Collected data entries
>>>
-- ==== Sys2Proof/Machine/Ranges.lean ====
section
/-! DEFINITION. Which register writes a register's own chapter refuses (R128): values outside the stated
ranges and combinations that break a stated order. Every check is made on the state the write would
leave. -/

namespace Sys2Proof.Machine

def within (lo hi v : Nat) : Bool := decide (lo ≤ v ∧ v ≤ hi)

/-- All of a list of conditions. -/
def allOk (l : List Bool) : Bool := l.all id

/-! ### SYS and TIDE (R44, R74) -/

def State.sysOk (s : State) (base : Nat) : Bool :=
  if base = Reg.SYS_AXCFG then
    allOk [s.get Reg.SYS_AXCFG_PAIR01 != 3, s.get Reg.SYS_AXCFG_PAIR23 != 3, s.axType 0 != 3, s.axType 1 != 3,
      s.axType 2 != 3, s.axType 3 != 3]
  else if base = Reg.TIDE_RAIL then
    decide (s.get Reg.TIDE_RAIL_VMIN ≤ s.get Reg.TIDE_RAIL_VMAX ∧ s.get Reg.TIDE_RAIL_VMAX ≤ 25)
  else true

/-! ### PWM (R261-R285) -/

/-- A register of tick:fine lies below PERIOD. -/
def State.belowPeriod (s : State) (n : Fin 4) (tick : Nat) : Bool :=
  decide (tick < s.get (Reg.PWM_PERIOD_PERIOD n))

/-- T of every leg of an axis, in fine steps, against PERIOD (R267). -/
def State.tOk (s : State) (n : Fin 4) : Bool :=
  let p := s.get (Reg.PWM_PERIOD_PERIOD n)
  let k := if s.bit (Reg.PWM_CTL_MODE n) then 2 else 4
  (s.legsOf n).all fun l =>
    let t := s.get (Reg.PWM_DT_FINE l) + 32 * s.get (Reg.PWM_DT_TICK l) + s.get (Reg.PWM_MINP_FINE l) +
      32 * s.get (Reg.PWM_MINP_TICK l)
    decide (k * t ≤ 32 * p ∧ t ≤ 32 * (p - 1))

/-- What a carrier is locked to is a free carrier with the same PERIOD and MODE (R280). -/
def State.lockOk (s : State) (n : Fin 4) : Bool :=
  let src := s.get (Reg.PWM_CTL_SRC n)
  let p := s.get (Reg.PWM_PERIOD_PERIOD n)
  let m := s.get (Reg.PWM_CTL_MODE n)
  if src = 0 then true
  else if src ≤ 4 then
    let k : Fin 4 := Fin.ofNat 4 (src - 1)
    k != n && s.get (Reg.PWM_CTL_SRC k) == 0 && s.get (Reg.PWM_PERIOD_PERIOD k) == p &&
      s.get (Reg.PWM_CTL_MODE k) == m
  else if src ≤ 8 then
    s.isMember && ((s.moor.desc[Fin.ofNat 4 (src - 5)]).all fun d => d.period == p && d.mode == m)
  else false

/-- Everything on axis `n` that must lie within PERIOD (R285). -/
def State.insidePeriod (s : State) (n : Fin 4) : Bool :=
  allOk [s.belowPeriod n (s.get (Reg.PWM_PHASE_TICK n)), s.belowPeriod n (s.get (Reg.PWM_SOFS0_TICK n)),
    s.belowPeriod n (s.get (Reg.PWM_SOFS1_TICK n)), s.belowPeriod n (s.get (Reg.PWM_ICMP0_POS n)),
    s.belowPeriod n (s.get (Reg.PWM_ICMP1_POS n)), s.tOk n]

/-- CTL and PERIOD of a carrier (R261-R265, R280). -/
def State.carrierOk (s : State) (n : Fin 4) : Bool :=
  let p := s.get (Reg.PWM_PERIOD_PERIOD n)
  let saw := s.bit (Reg.PWM_CTL_MODE n)
  let r := s.get (Reg.PWM_CTL_RELOAD n)
  allOk [within 4000 400000 p, saw || p % 2 == 0, r != 0, !saw || r == 1, s.lockOk n, s.insidePeriod n,
    !(s.idle n && s.bit (Reg.PWM_CTL_EN n))]

def State.pwmOk (s : State) (a base i : Nat) : Bool :=
  let off := a % 0x10000
  if off < 0x800 then
    let n : Fin 4 := Fin.ofNat 4 (off / 0x100)
    if base = Reg.PWM_CTL 0 ∨ base = Reg.PWM_PERIOD 0 then s.carrierOk n
    else if base = Reg.PWM_SWIN 0 then within 0 4000 (s.get (Reg.PWM_SWIN_WIN n))
    else s.insidePeriod n
  else if off < 0xC00 then
    let l : Fin 12 := Fin.ofNat 12 i
    let n := s.axisOfLeg l
    if base = Reg.PWM_DT 0 then within 0 6400 (s.get (Reg.PWM_DT_TICK l)) && s.tOk n
    else if base = Reg.PWM_MINP 0 then within 0 800 (s.get (Reg.PWM_MINP_TICK l)) && s.tOk n
    else if base = Reg.PWM_BOOT 0 then
      within 10 65535 (s.get (Reg.PWM_BOOT_MAXON l)) && within 40 4000 (s.get (Reg.PWM_BOOT_REFRESH l))
    else true
  else if base = Reg.PWM_TRIP 0 then within 0 800 (s.get (Reg.PWM_TRIP_BLANK i))
  else true

/-! ### Gate channels (R288-R311) -/

/-- SRC and SNK lie within their adaptive limits while MODE = 1 (R292). -/
def State.adaptOk (s : State) (g : Nat) : Bool :=
  !s.bit (Reg.GATE_CFG_MODE g) ||
    (within (s.get (Reg.GATE_ADAPT_SRCMIN g)) (s.get (Reg.GATE_ADAPT_SRCMAX g)) (s.get (Reg.GATE_DRV_SRC g)) &&
     within (s.get (Reg.GATE_ADAPT_SNKMIN g)) (s.get (Reg.GATE_ADAPT_SNKMAX g)) (s.get (Reg.GATE_DRV_SNK g)))

def State.gateOk (s : State) (base g : Nat) : Bool :=
  if base = Reg.GATE_CFG 0 then
    allOk [within 0 14 (s.get (Reg.GATE_CFG_VP g)), within 0 12 (s.get (Reg.GATE_CFG_VN g)),
      s.adaptOk g]
  else if base = Reg.GATE_DRV 0 then
    allOk [within 0 23 (s.get (Reg.GATE_DRV_SRC g)), within 0 8 (s.get (Reg.GATE_DRV_SOFTT g)), s.adaptOk g]
  else if base = Reg.GATE_ADAPT 0 then
    allOk [decide (s.get (Reg.GATE_ADAPT_SRCMIN g) ≤ s.get (Reg.GATE_ADAPT_SRCMAX g)),
      within 0 23 (s.get (Reg.GATE_ADAPT_SRCMAX g)),
      decide (s.get (Reg.GATE_ADAPT_SNKMIN g) ≤ s.get (Reg.GATE_ADAPT_SNKMAX g)), s.adaptOk g]
  else if base = Reg.GATE_TGT 0 then
    (decide (24 ≤ g) || within 20 500 (s.get (Reg.GATE_TGT_TON g))) && within 20 500 (s.get (Reg.GATE_TGT_TOFF g))
  else if base = Reg.GATE_DESAT 0 then
    within 0 20 (s.get (Reg.GATE_DESAT_THR g)) && within 10 240 (s.get (Reg.GATE_DESAT_BLANK g))
  else if base = Reg.GATE_QG 0 then decide (1 ≤ s.get (Reg.GATE_QG_QG g))
  else if base = Reg.GATE_NTCB 0 then qLe qZero (bfVal (s.reg (Reg.GATE_NTCB g)))
  else if base = Reg.GATE_RETRY 0 then
    within 1 60000 (s.get (Reg.GATE_RETRY_WAIT g)) && within 1 3600 (s.get (Reg.GATE_RETRY_WINDOW g))
  else true

/-! ### Conversion and housekeeping (R133, R150, R162) -/

/-- Units per code are accepted normalised with an exponent of -96 to +96 (R150). -/
def scaleOk (w : Word) : Bool :=
  let m := ((w.setWidth 24).toInt).natAbs
  let e : Int := ((w >>> 24).setWidth 8).toInt
  decide (2 ^ 22 ≤ m ∧ m < 2 ^ 23 ∧ -96 ≤ e ∧ e ≤ 96)

/-- The thresholds of Breakwater stand in their order (R316). -/
def State.thresholdsOk (s : State) : Bool :=
  let uv1 := s.get Reg.BW_UV_UV1
  let uv2 := s.get Reg.BW_UV_UV2
  let off := s.get Reg.BW_OV1_OFF
  let on := s.get Reg.BW_OV1_ON
  let ov2 := s.get Reg.BW_OV23_OV2
  let ov3 := s.get Reg.BW_OV23_OV3
  allOk [uv1 == 0 || decide (uv2 ≤ uv1), decide (uv1 < off ∨ uv1 = 0), decide (uv2 < off ∨ uv2 = 0), decide (off < on),
    decide (on < ov2), decide (ov2 < ov3), decide (ov3 ≤ s.get Reg.ADC_VHVCTL_FS)]

def State.adcOk (s : State) (a base : Nat) : Bool :=
  if base = Reg.ADC_SCALE 0 0 then scaleOk (s.reg a)
  else if base = Reg.ADC_VHVCTL then within 100 2000 (s.get Reg.ADC_VHVCTL_FS) && s.thresholdsOk
  else if base = Reg.HK_CTL then within 1 100 (s.get Reg.HK_CTL_PERIOD)
  else true

/-- A user trim lies beyond its limit (R133): gain trims ±52428, offset trims ±20971. -/
def State.trimBad (s : State) (a base : Nat) : Bool :=
  let v := toSigned 18 (s.reg a).toNat
  if base = Reg.ADC_GTRIM 0 0 ∨ base = Reg.ADC_DACGT 0 ∨ base = Reg.ADC_VHVGT ∨ base = Reg.HK_GT 0 then
    decide (52428 < v.natAbs)
  else if base = Reg.ADC_OTRIM 0 0 ∨ base = Reg.ADC_DACOT 0 ∨ base = Reg.ADC_VHVOT ∨ base = Reg.HK_OT 0 then
    decide (20971 < v.natAbs)
  else false

/-- A safety-relevant trim (R134). -/
def safetyTrim (base k : Nat) : Bool :=
  base == Reg.ADC_VHVGT || base == Reg.ADC_VHVOT ||
    ((base == Reg.ADC_GTRIM 0 0 || base == Reg.ADC_OTRIM 0 0) && within 3 6 k)

/-! ### Feedback (R172-R200) -/

/-- Mode 4: CPR is a power of two of at most 2^BITS (R196). -/
def State.ssiCprOk (s : State) (n : Nat) : Bool :=
  let c := (s.reg (Reg.FBK_CPR n)).toNat
  s.get (Reg.FBK_MODE_MODE n) != 4 ||
    (c == 2 ^ Nat.log2 c && decide (c ≤ 2 ^ s.get (Reg.FBK_SSICFG_BITS n)))

def State.fbkOk (s : State) (base n : Nat) : Bool :=
  if base = Reg.FBK_MODE 0 then
    let m := s.get (Reg.FBK_MODE_MODE n)
    let r := s.get (Reg.FBK_MODE_SPDR n)
    let p := s.get (Reg.FBK_MODE_PP n)
    allOk [within 0 4 m, within 1 8 r, within 1 32 p, p % r == 0, r == 1 || !(m == 1 || m == 2 || m == 4),
      s.ssiCprOk n]
  else if base = Reg.FBK_CPR 0 then within 4 0x80000000 (s.reg (Reg.FBK_CPR n)).toNat && s.ssiCprOk n
  else if base = Reg.FBK_FILT 0 then within 4 1000 (s.get (Reg.FBK_FILT_FILT n))
  else if base = Reg.FBK_SPDCFG 0 then
    within 1 1000 (s.get (Reg.FBK_SPDCFG_WIN n)) && within 1 1000 (s.get (Reg.FBK_SPDCFG_TIMEOUT n))
  else if base = Reg.FBK_RESCFG 0 then
    within 20000 80000 (s.get (Reg.FBK_RESCFG_EXCPER n)) && within 10 40 (s.get (Reg.FBK_RESCFG_AMP n))
  else if base = Reg.FBK_RESANOM 0 then
    let v := s.get (Reg.FBK_RESANOM_ANOM n)
    v == 0 || within 5852 25205 v
  else if base = Reg.FBK_SSICFG 0 then
    allOk [within 10 32 (s.get (Reg.FBK_SSICFG_BITS n)), within 100 4000 (s.get (Reg.FBK_SSICFG_CLKPER n)),
      within 1 63 (s.get (Reg.FBK_SSICFG_TM n)), s.ssiCprOk n]
  else if base = Reg.FBK_SSIDLY 0 then within 0 4000 (s.get (Reg.FBK_SSIDLY_DELAY n))
  else if base = Reg.FBK_OBSLOSS 0 then qLt qZero (bfVal (s.reg (Reg.FBK_OBSLOSS n)))
  else if base = Reg.FBK_OBSCFG 0 then within 1 1000 (s.get (Reg.FBK_OBSCFG_TIME n))
  else true

/-! ### Breakwater (R316-R330, R338) -/

/-- A threshold register of temperatures: WARN < FAULT <= limit, HYST 1-50 (R326). -/
def thOk (w : Word) (limit : Nat) : Bool :=
  allOk [decide (wordGet w 0 8 < wordGet w 8 8), decide (wordGet w 8 8 ≤ limit), within 1 50 (wordGet w 16 8)]

def State.bwOk (s : State) (a base : Nat) : Bool :=
  if base = Reg.BW_OV1 ∨ base = Reg.BW_OV23 ∨ base = Reg.BW_UV then
    allOk [s.thresholdsOk, within 0 2000 (s.get Reg.BW_OV1_ON), within 0 2000 (s.get Reg.BW_OV1_OFF),
      within 0 2000 (s.get Reg.BW_OV23_OV3), within 0 2000 (s.get Reg.BW_UV_UV1), within 0 2000 (s.get Reg.BW_UV_UV2)]
  else if base = Reg.BW_UVTIME then decide (1 ≤ s.get Reg.BW_UVTIME_TIME)
  else if base = Reg.BW_BRKCFG then within 5 255 (s.get Reg.BW_BRKCFG_MIN) && within 1 2000 (s.get Reg.BW_BRKCFG_DV)
  else if base = Reg.BW_BRKCONF ∨ base = Reg.BW_BRKRES ∨ base = Reg.BW_BRKEMAX ∨ base = Reg.BW_BRKTAU ∨
      base = Reg.BW_DSCRES ∨ base = Reg.BW_DSCTAU then s.reg a != 0
  else if base = Reg.BW_DSCCFG then
    within 1 255 (s.get Reg.BW_DSCCFG_WAIT) && within 1 2000 (s.get Reg.BW_DSCCFG_DONE)
  else if base = Reg.BW_TRIPR 0 then within 1 5 (wordGet (s.reg a) 4 3)
  else if base = Reg.BW_GTRIP then within 3 5 (s.get Reg.BW_GTRIP_INSEV)
  else if base = Reg.BW_LKDEMAND then ([0, 1, 2, 3] : List Nat).all fun n => s.get (Reg.BW_LKDEMAND_AX n) != 3
  else if base = Reg.BW_THCFG then within 10 1000 (s.get Reg.BW_THCFG_DWELL)
  else if base = Reg.BW_THDIE then thOk (s.reg a) 145
  else if base = Reg.BW_THMOD then thOk (s.reg a) 120
  else if base = Reg.BW_THNTC ∨ base = Reg.BW_THTP 0 then thOk (s.reg a) 200
  else true

/-! ### Networks (R378-R394) -/

/-- Contiguous ones from the top. -/
def maskOk (w : Word) : Bool := (~~~w &&& (~~~w + 1)) == 0

def State.ethOk (s : State) (a base i : Nat) : Bool :=
  let w := s.reg a
  if base = Reg.ETH_IPMASK then maskOk w
  else if base = Reg.ETH_AGE then within 10 1000 (s.get Reg.ETH_AGE_AGE)
  else if base = Reg.ETH_ASCFG then within 0 5 (s.get Reg.ETH_ASCFG_SYNC)
  else if base = Reg.ETH_QLIM 0 then decide (16 ≤ s.get (Reg.ETH_QLIM_KIB i))
  else if base = Reg.ETH_PCFG 0 then
    allOk [within 1 4094 (s.get (Reg.ETH_PCFG_PVID i)), decide (i < 4) || !s.bit (Reg.ETH_PCFG_GEN i),
      (decide (i = 2) || decide (i = 3)) || !s.bit (Reg.ETH_PCFG_T1MASTER i)]
  else if base = Reg.ETH_VLAN 0 then !w.getLsbD 31 || within 1 4094 (wordGet w 0 12)
  else if base = Reg.ETH_CLASS 0 then wordGet w 16 2 != 3
  else if base = Reg.ETH_RINGBASE 0 then wordGet w 28 3 != 7
  else if base = Reg.ETH_GCL 0 0 then decide (4 ≤ wordGet w 8 24)
  else true

/-- Bit timing of a controller (R385): quanta per bit times BRP of the nominal and of the data phase. -/
def State.bitTimingOk (s : State) (c : Nat) : Bool :=
  let n1 := s.get (Reg.CAN_NBT_TSEG1 c) + 1
  let n2 := s.get (Reg.CAN_NBT_TSEG2 c) + 1
  let np := (s.get (Reg.CAN_NBT_BRP c) + 1) * (1 + n1 + n2)
  let d1 := s.get (Reg.CAN_DBT_TSEG1 c) + 1
  let d2 := s.get (Reg.CAN_DBT_TSEG2 c) + 1
  let dp := (s.get (Reg.CAN_DBT_BRP c) + 1) * (1 + d1 + d2)
  allOk [within 2 256 n1, within 2 128 n2, decide (s.get (Reg.CAN_NBT_SJW c) + 1 ≤ n2), within 80 8000 np,
    within 1 32 d1, within 1 16 d2, decide (s.get (Reg.CAN_DBT_SJW c) + 1 ≤ d2), decide (10 ≤ dp ∧ dp ≤ np)]

/-- An identifier equals one of a connection on the controller (R387, log entry 31). -/
def State.connId (s : State) (c id : Nat) (ide : Bool) : Bool :=
  match s.lk.inForce with
  | none => false
  | some x => ide && (connsOf x.data).any fun j =>
      cnAt x.data j 8 4 == id &&
        (cnAt x.data j 6 1 == c + 4 || (isDual x.data j && cnAt x.data j 7 1 == c + 4))

def State.canOk (s : State) (a base c : Nat) : Bool :=
  let w := s.reg a
  if base = Reg.CAN_CTL 0 then s.get (Reg.CAN_CTL_MODE c) != 3
  else if base = Reg.CAN_NBT 0 ∨ base = Reg.CAN_DBT 0 then s.bitTimingOk c
  else if base = Reg.CAN_CMDID 0 ∨ base = Reg.CAN_RPLID 0 then !s.connId c (wordGet w 0 29) (w.getLsbD 29)
  else if base = Reg.CAN_DEFACT 0 then wordGet w 0 2 != 3
  else if base = Reg.CAN_FMASK 0 0 then wordGet w 29 2 != 3
  else true

/-! ### Berths, Logbook, arbiters, counters, Mooring (R404, R414, R417, R427, R456) -/

/-- A requester number that a berth may have as its sender (R404). -/
def senderOk (r : Nat) : Bool :=
  let l := if r < 16 then r else (r - 16) % 12
  r == 0 || ((within 1 5 l || l == 11) && decide (r < 112))

def State.memOk (s : State) (a base i : Nat) : Bool :=
  let w := s.reg a
  if base = Reg.BERTH_CFG 0 then
    senderOk (s.get (Reg.BERTH_CFG_SENDER i)) &&
      (senderOk (s.get (Reg.BERTH_CFG_RECEIVER i)) || s.get (Reg.BERTH_CFG_RECEIVER i) == 6)
  else if base = Reg.LOGB_BASE ∨ base = Reg.LOGB_SIZE then
    let b := s.get Reg.LOGB_BASE_BASE * 2 ^ 20
    let n := s.get Reg.LOGB_SIZE_MIB
    within 16 6144 n && decide (0x80000000 ≤ b ∧ b + n * 2 ^ 20 ≤ 0x25C000000)
  else if base = Reg.ARB_SEED then s.get Reg.ARB_SEED_SEED != 0
  else if base = Reg.PERF_BWWIN then within 1 1000000 (s.get Reg.PERF_BWWIN_US)
  else if base = Reg.MOOR_CTL then within 1 5 (wordGet w 8 3)
  else if base = Reg.MOOR_GCFG then
    within 1 8 (s.get Reg.MOOR_GCFG_EXPECT) && within 1 255 (s.get Reg.MOOR_GCFG_FORMWAIT)
  else true

/-- The state that a write of the register at `a` would leave keeps every stated range. -/
def State.valuesOk (s : State) (a base : Nat) (ix : List Nat) : Bool :=
  let i := ix.headD 0
  match a / 0x10000 with
  | 0x00 | 0x01 => s.sysOk base
  | 0x02 => s.pwmOk a base i
  | 0x03 => s.gateOk base i
  | 0x04 | 0x0E => s.adcOk a base
  | 0x05 => s.fbkOk base i
  | 0x07 => s.bwOk a base
  | 0x0A => s.ethOk a base i
  | 0x0B => s.canOk a base i
  | 0x09 | 0x0C | 0x0D | 0x10 | 0x11 => s.memOk a base i
  | _ => true

end Sys2Proof.Machine
end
<<<
About this task: For this task, write out exactly the lines of the entries above, starting at the line with "let ov2 := s.get Reg.BW_OV23_OV2" and ending at the line with "decide (20971 < v.natAbs)", both included, and no others.

Your solution:
  let ov2 := s.get Reg.BW_OV23_OV2
  let ov3 := s.get Reg.BW_OV23_OV3
  allOk [uv1 == 0 || decide (uv2 ≤ uv1), decide (uv1 < off ∨ uv1 = 0), decide (uv2 < off ∨ uv2 = 0), decide (off < on),
    decide (on < ov2), decide (ov2 < ov3), decide (ov3 ≤ s.get Reg.ADC_VHVCTL_FS)]

def State.adcOk (s : State) (a base : Nat) : Bool :=
  if base = Reg.ADC_SCALE 0 0 then scaleOk (s.reg a)
  else if base = Reg.ADC_VHVCTL then within 100 2000 (s.get Reg.ADC_VHVCTL_FS) && s.thresholdsOk
  else if base = Reg.HK_CTL then within 1 100 (s.get Reg.HK_CTL_PERIOD)
  else true

/-- A user trim lies beyond its limit (R133): gain trims ±52428, offset trims ±20971. -/
def State.trimBad (s : State) (a base : Nat) : Bool :=
  let v := toSigned 18 (s.reg a).toNat
  if base = Reg.ADC_GTRIM 0 0 ∨ base = Reg.ADC_DACGT 0 ∨ base = Reg.ADC_VHVGT ∨ base = Reg.HK_GT 0 then
    decide (52428 < v.natAbs)
  else if base = Reg.ADC_OTRIM 0 0 ∨ base = Reg.ADC_DACOT 0 ∨ base = Reg.ADC_VHVOT ∨ base = Reg.HK_OT 0 then
    decide (20971 < v.natAbs)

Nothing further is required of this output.